Exercise: Reproduce word for word, from the entries below, the line with "if s.csrIllegal c", the line with "(R210). PRESUMED (log 33). -/", and every line between them, and nothing more.

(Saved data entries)
-- ==== Sys2Proof/Machine/Hart.lean ====
section
/-! DEFINITION. What a control core does to the machine (R210 to R215): its address map, loads, stores, fetches and atomic
operations with their faults, its CSRs and the return from a trap; and the accesses of the debug port. -/

namespace Sys2Proof.Machine

/-! ### The address map (R213) -/

/-- What stands at an address for a core: memory at an address of the map, DRAM apart, or a block. -/
inductive Region where
  | rom
  | ram (a : Nat)
  | dram (a : Nat)
  | pages
  | cle
  | se
  | pool
  deriving DecidableEq, Repr

/-- The region of address `a` for core `c`, or for the debug port where `c` is 8; none outside the map, in a memory that the
role has not, or in the local SRAM of a gated core (R213). -/
def State.region (s : State) (c a : Nat) : Option Region :=
  if a < 0x10000 then some .rom
  else if c < 8 ∧ 0x08000000 ≤ a ∧ a < 0x08010000 then some (.ram (0x09000000 + 0x10000 * c + (a - 0x08000000)))
  else if 0x09000000 ≤ a ∧ a < 0x09080000 then
    if s.coreGated ((a - 0x09000000) / 0x10000) then Option.none else some (.ram a)
  else if 0x20000000 ≤ a ∧ a < 0x20200000 then if s.isK then some (.ram a) else Option.none
  else if 0x40000000 ≤ a ∧ a < 0x40040000 then some .pages
  else if 0x41000000 ≤ a ∧ a < 0x41040000 then some .cle
  else if 0x42000000 ≤ a ∧ a < 0x42400000 then some .se
  else if 0x44000000 ≤ a ∧ a < 0x44400000 then some .pool
  else if 0x800000000 ≤ a ∧ a ≤ 0x9FFFFFFFF then if s.isC || s.isS then some (.dram a) else Option.none
  else Option.none

/-- The memory of a region that atomic operations and LR/SC reach: its address, and whether it is DRAM (R213). -/
def Region.memory (r : Region) : Option (Nat × Bool) :=
  match r with
  | .ram a => some (a, false)
  | .dram a => some (a, true)
  | _ => Option.none

/-! ### Memory and its errors (R208, R213 to R215) -/

/-- A little-endian number of `n` bytes of memory at an address. -/
def State.memNat (s : State) (a n : Nat) : Nat := natLE (s.memBytes a n)

/-- A little-endian number of `n` bytes of the boot ROM. -/
def romNat (a n : Nat) : Nat := natLE ((List.range n).map (fun i => Config.rom (a + i)))

/-- `n` bytes of memory written by core `c`: the row is written corrected, instruction caches may be stale (R214). -/
def State.ramPut (s : State) (c a n v : Nat) : State :=
  (((s.heal a).setMem a (bytesLE n v)).markStale a n).breakResv c a n

/-- A core's access has been answered with a value: what a load returns, zero-extended. -/
def State.loaded (s : State) (c v : Nat) : State := (s.setRd c v).respond false v

/-- A load from memory. -/
def State.ramLoad (s : State) (c a va n : Nat) (dram : Bool) (e : MemErr) : State :=
  let t := s.ramMeet a dram e
  if s.eccAt a e = .uncorrectable then t.coreFault c .load va else t.loaded c (t.memNat a n)

/-- A store into memory: one of a whole row reads nothing. -/
def State.ramStore (s : State) (c a va n : Nat) (dram : Bool) (e : MemErr) (v : Nat) : State :=
  if n = 8 then (s.ramPut c a n v).respond false 0
  else
    let t := s.ramMeet a dram e
    if s.eccAt a e = .uncorrectable then t.coreFault c .store va else (t.ramPut c a n v).respond false 0

/-- Memory that core `c` has not made its instruction cache follow by FENCE.I holds one of the `n` bytes at `a` (R214). -/
def CoreState.staleAt (k : CoreState) (a n : Nat) : Bool :=
  k.stale.any (fun r => decide (r.1 < a + n ∧ a < r.1 + r.2))

/-- A fetch of `n` bytes: an error of the instruction cache is a miss, and is counted; without one, a cache that is stale
there may give what it held (R214, R215). -/
def State.ramFetch (s : State) (c a va n : Nat) (dram : Bool) (e : MemErr) : State :=
  let s := if e = .none then s else (s.fcuEvent 0).pmuCount c 9 1
  if (s.core c).staleAt a n && e == .none then
    let (v, t) := s.fresh (8 * n)
    t.respond false v
  else
    let t := s.ramMeet a dram .none
    if s.eccAt a .none = .uncorrectable then t.coreFault c .fetch va else t.respond false (t.memNat a n)

/-- The value that an atomic operation of `w` bits stores. PRESUMED (log 33). -/
def amoNext (op : AmoOp) (w old v : Nat) : Nat :=
  let le := decide (toSigned w old ≤ toSigned w (v % 2 ^ w))
  let leu := decide (old ≤ v % 2 ^ w)
  match op with
  | .swap => v
  | .add => old + v
  | .xor => Nat.xor old v
  | .and => Nat.land old v
  | .or => Nat.lor old v
  | .min => if le then old else v
  | .max => if le then v else old
  | .minu => if leu then old else v
  | .maxu => if leu then v else old

/-- An atomic operation on memory. PRESUMED (log 33). -/
def State.ramAmo (s : State) (c a va n : Nat) (dram : Bool) (e : MemErr) (op : AmoOp) (v : Nat) : State :=
  let t := s.ramMeet a dram e
  if s.eccAt a e = .uncorrectable then t.coreFault c .store va
  else
    let old := t.memNat a n
    (t.ramPut c a n (amoNext op (8 * n) old v)).loaded c old

/-- A load-reserved. PRESUMED (log 33). -/
def State.ramReserve (s : State) (c a va n : Nat) (dram : Bool) (e : MemErr) : State :=
  let t := s.ramLoad c a va n dram e
  if s.eccAt a e = .uncorrectable then t else t.setCore c { t.core c with resv := some (a, n) }

/-- A store-conditional: it stores and returns 0 where the reservation stands, and else returns 1.
PRESUMED (log 33). -/
def State.ramConditional (s : State) (c a va n : Nat) (dram : Bool) (e : MemErr) (v : Nat) : State :=
  let held := (s.core c).resv == some (a, n)
  let s := s.setCore c { s.core c with resv := Option.none }
  if held then
    let t := s.ramStore c a va n dram e v
    if decide (n ≠ 8) && s.eccAt a e == .uncorrectable then t else t.setRd c 0
  else s.loaded c 1

/-! ### Loads, stores, atomic operations and fetches -/

/-- What an access of a core is, once it is known to be one: a fetch, a load, or a store of a value, each plain or atomic. -/
inductive CoreAcc where
  | fetch
  | load
  | reserve
  | store (v : BitVec 64)
  | conditional (v : BitVec 64)
  | amo (op : AmoOp) (v : BitVec 64)
  deriving DecidableEq, Repr

/-- The kind of an access to which protection and faults refer (R212). -/
def CoreAcc.kind (x : CoreAcc) : AccKind :=
  match x with
  | .fetch => .fetch
  | .load | .reserve => .load
  | _ => .store

/-- The value that a plain store stores. -/
def CoreAcc.stored (x : CoreAcc) : Option W32 :=
  match x with
  | .store v => some (v.setWidth 32)
  | _ => Option.none

/-- An access that every region with memory takes but a block does not: a fetch, an atomic operation, LR or SC (R213). -/
def CoreAcc.special (x : CoreAcc) : Bool :=
  match x with
  | .load | .store _ => false
  | _ => true

/-- The widths in bytes that an access of this sort has. PRESUMED (log 33). -/
def CoreAcc.width (x : CoreAcc) (n : Nat) : Bool :=
  match x with
  | .fetch => decide (n = 2 ∨ n = 4)
  | .load | .store _ => decide (n = 1 ∨ n = 2 ∨ n = 4 ∨ n = 8)
  | _ => decide (n = 4 ∨ n = 8)

/-- The bytes to which an access is aligned: a fetch to two. PRESUMED (log 33). -/
def CoreAcc.grain (x : CoreAcc) (n : Nat) : Nat :=
  match x with
  | .fetch => 2
  | _ => n

/-- A data access of core `c` to memory at address `a` is counted where it is an access of L2, and by a free value where it
misses there (R213, R230). DESIGN CHOICE (log 262). -/
def State.l2Count (s : State) (c a : Nat) (dram : Bool) : State :=
  if dram then
    let (v, s) := s.fresh 1
    (s.pmuCount c 0x0A 1).pmuCount c 0x0B v
  else if 0x20000000 ≤ a then s.pmuCount c 0x0A 1
  else s

/-- An access to memory at address `a`, which the core names `va`. -/
def State.coreRam (s : State) (c a va n : Nat) (dram : Bool) (e : MemErr) (x : CoreAcc) : State :=
  let s := if x = .fetch then s else s.l2Count c a dram
  match x with
  | .fetch => s.ramFetch c a va n dram e
  | .load => s.ramLoad c a va n dram e
  | .reserve => s.ramReserve c a va n dram e
  | .store v => s.ramStore c a va n dram e v.toNat
  | .conditional v => s.ramConditional c a va n dram e v.toNat
  | .amo op v => s.ramAmo c a va n dram e op v.toNat

/-- A block has answered a core's load or store: a bus error response is its access fault (R3, R212, R213). -/
def State.coreEnd (s : State) (c a : Nat) (x : CoreAcc) : State :=
  (s.busFault c x.stored.isSome a).busLoaded c x.stored.isSome

/-- A load or store of a register page, counted as PMU event 0x0C (R213, R230). -/
def State.corePage (s : State) (c a n ev : Nat) (x : CoreAcc) : State :=
  let s := s.pmuCount c 0x0C 1
  let ini : Initiator := .core (Fin.ofNat 8 c)
  (match x.stored with
   | some v => s.busWriteEv ini a n v ev
   | Option.none => s.busRead ini a n).coreEnd c a x

/-- A read or write of the coefficient window (R155, R165). -/
def State.cleAccess (s : State) (ini : Initiator) (a n : Nat) (v : Option W32) : State :=
  match v with
  | some v => s.windowWrite ini a n v
  | Option.none => if s.cleBad a n then s.respond true 0 else s.respond false (s.cleRead a)

/-- A read or write of the Frame Pool: naturally aligned words (R427). DEDUCED (log 207). -/
def State.poolAccess (s : State) (a n : Nat) (v : Option W32) : State :=
  if n ≠ 4 ∨ a % 4 ≠ 0 ∨ s.gated 0x34 then s.respond true 0
  else match v with
    | some v => (s.setMem32 a v.toNat).respond false 0
    | Option.none => s.respond false (s.mem32 a)

/-- A load or store of the coefficient window. -/
def State.coreCle (s : State) (c a n : Nat) (x : CoreAcc) : State :=
  (s.cleAccess (.core (Fin.ofNat 8 c)) a n x.stored).coreEnd c a x

/-- A load or store of the Frame Pool. -/
def State.corePool (s : State) (c a n : Nat) (x : CoreAcc) : State := (s.poolAccess a n x.stored).coreEnd c a x

/-- An access that is aligned and permitted, in its region; `ev` are the events of a register write. -/
def State.coreRegion (s : State) (c a n ev : Nat) (e : MemErr) (x : CoreAcc) : State :=
  match s.region c a with
  | Option.none => s.coreFault c x.kind a
  | some r =>
    match r.memory with
    | some (b, dram) => s.coreRam c b a n dram e x
    | Option.none =>
      if r = .rom then
        match x with
        | .fetch => s.respond false (romNat a n)
        | .load => s.loaded c (romNat a n)
        | _ => s.coreFault c x.kind a
      else if x.special then s.coreFault c x.kind a
      else if r = .pages then s.corePage c a n ev x
      else if r = .cle then s.coreCle c a n x
      else if r = .se then s.coreSeAccess (some c) a n x.stored e
      else s.corePool c a n x

/-- The register region and the windows answer a misaligned access with a bus error, every other address of the map with
the address-misaligned exception. DEDUCED (log 263). -/
def Region.block (r : Region) : Bool :=
  match r with
  | .pages | .cle | .se | .pool => true
  | _ => false

/-- An access of core `c` ends in the address-misaligned exception: where no block stands that answers it with a bus error
(R3, R155, R214, R427). DEDUCED (log 263). -/
def State.misaligned (s : State) (c a n : Nat) (x : CoreAcc) : Bool :=
  decide (a % x.grain n ≠ 0) && !((s.region c a).map Region.block).getD false

/-- An access of core `c`: misaligned, refused by PMP, or made (R212 to R214). -/
def State.coreAccess (s : State) (c a n ev : Nat) (e : MemErr) (x : CoreAcc) : State :=
  if !x.width n then s
  else if s.misaligned c a n x then s.coreMisaligned c x.kind a
  else if (s.core c).pmpRefuses x.kind ((s.core c).accessUser x.kind) a n then s.coreFault c x.kind a
  else s.coreRegion c a n ev e x

/-! ### CSR accesses (R210 to R212, R223, R229) -/

/-- A read of CSR `n` with its effect; the value is the core's (R223). -/
def State.csrRead (s : State) (c n : Nat) : State :=
  if n = 0x7C0 then s.mdsxTake c
  else if n = 0x7C1 then s.setRd c (s.mdsxDone c)
  else
    let t := s.csrTick c n
    t.setRd c (t.csrValue c n)

/-- A write of CSR `n`: of mdsxtake ignored, of mdsxdone the completion (R223). -/
def State.csrWrite (s : State) (c n v : Nat) : State :=
  if n = 0x7C0 then s else if n = 0x7C1 then s.setHeld c Option.none else s.csrPut c n v

/-- A CSR instruction of core `c`: `v` is what it writes, sets or clears, none where it only reads. One that only writes
mdsxtake or mdsxdone does not read them. PRESUMED (log 33). -/
def State.csrAccess (s : State) (c n : Nat) (op : CsrOp) (v : Option (BitVec 64)) : State :=
  if s.csrIllegal c n v.isSome then s.illegal c
  else
    match v with
    | Option.none => s.csrRead c n
    | some w =>
      if op = .write ∧ (n = 0x7C0 ∨ n = 0x7C1) then s.csrWrite c n w.toNat
      else
        let t := s.csrRead c n
        t.csrWrite c n (csrNext op (t.core c).rd.toNat w.toNat)

/-- MRET (R210). PRESUMED (log 33). -/
def State.coreMret (s : State) (c : Nat) : State :=
  if (s.core c).user then s.illegal c else s.mret c

/-! ### The debug port (R396, R400) -/

/-- A word, half-word or byte of a memory read or written by the debug port. DEDUCED (log 42). -/
def State.debugRam (s : State) (a n : Nat) (dram : Bool) (e : MemErr) (v : Option W32) : State :=
  let t := s.ramMeet a dram e
  if (n ≠ 1 ∧ n ≠ 2 ∧ n ≠ 4) ∨ a % n ≠ 0 then s.respond true 0
  else if s.eccAt a e = .uncorrectable then t.respond true 0
  else match v with
    | some v => ((t.heal a).storeMem a (bytesLE n v.toNat)).respond false 0
    | Option.none => t.respond false (t.memNat a n)

/-- An access of the debug port: the register pages; and with the port open for memory, whatever the cores reach.
DEDUCED (log 42). -/
def State.debugAccess (s : State) (a n ev : Nat) (e : MemErr) (v : Option W32) : State :=
  match s.region 8 a, v with
  | some .pages, some v => s.busWriteEv .debug a n v ev
  | some .pages, Option.none => s.busRead .debug a n
  | some .cle, v => if s.debugMem then s.cleAccess .debug a n v else s.respond true 0
  | some .se, v => if s.debugMem then s.coreSeAccess Option.none a n v e else s.respond true 0
  | some .pool, v => if s.debugMem then s.poolAccess a n v else s.respond true 0
  | some (.ram b), v => if s.debugMem then s.debugRam b n false e v else s.respond true 0
  | some (.dram b), v => if s.debugMem then s.debugRam b n true e v else s.respond true 0
  | some .rom, Option.none =>
    if s.debugMem && decide (n = 4 ∧ a % 4 = 0) then s.respond false (romNat a n) else s.respond true 0
  | _, _ => s.respond true 0

end Sys2Proof.Machine
end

Answer to this problem:
  if s.csrIllegal c n v.isSome then s.illegal c
  else
    match v with
    | Option.none => s.csrRead c n
    | some w =>
      if op = .write ∧ (n = 0x7C0 ∨ n = 0x7C1) then s.csrWrite c n w.toNat
      else
        let t := s.csrRead c n
        t.csrWrite c n (csrNext op (t.core c).rd.toNat w.toNat)

/-- MRET (R210). PRESUMED (log 33). -/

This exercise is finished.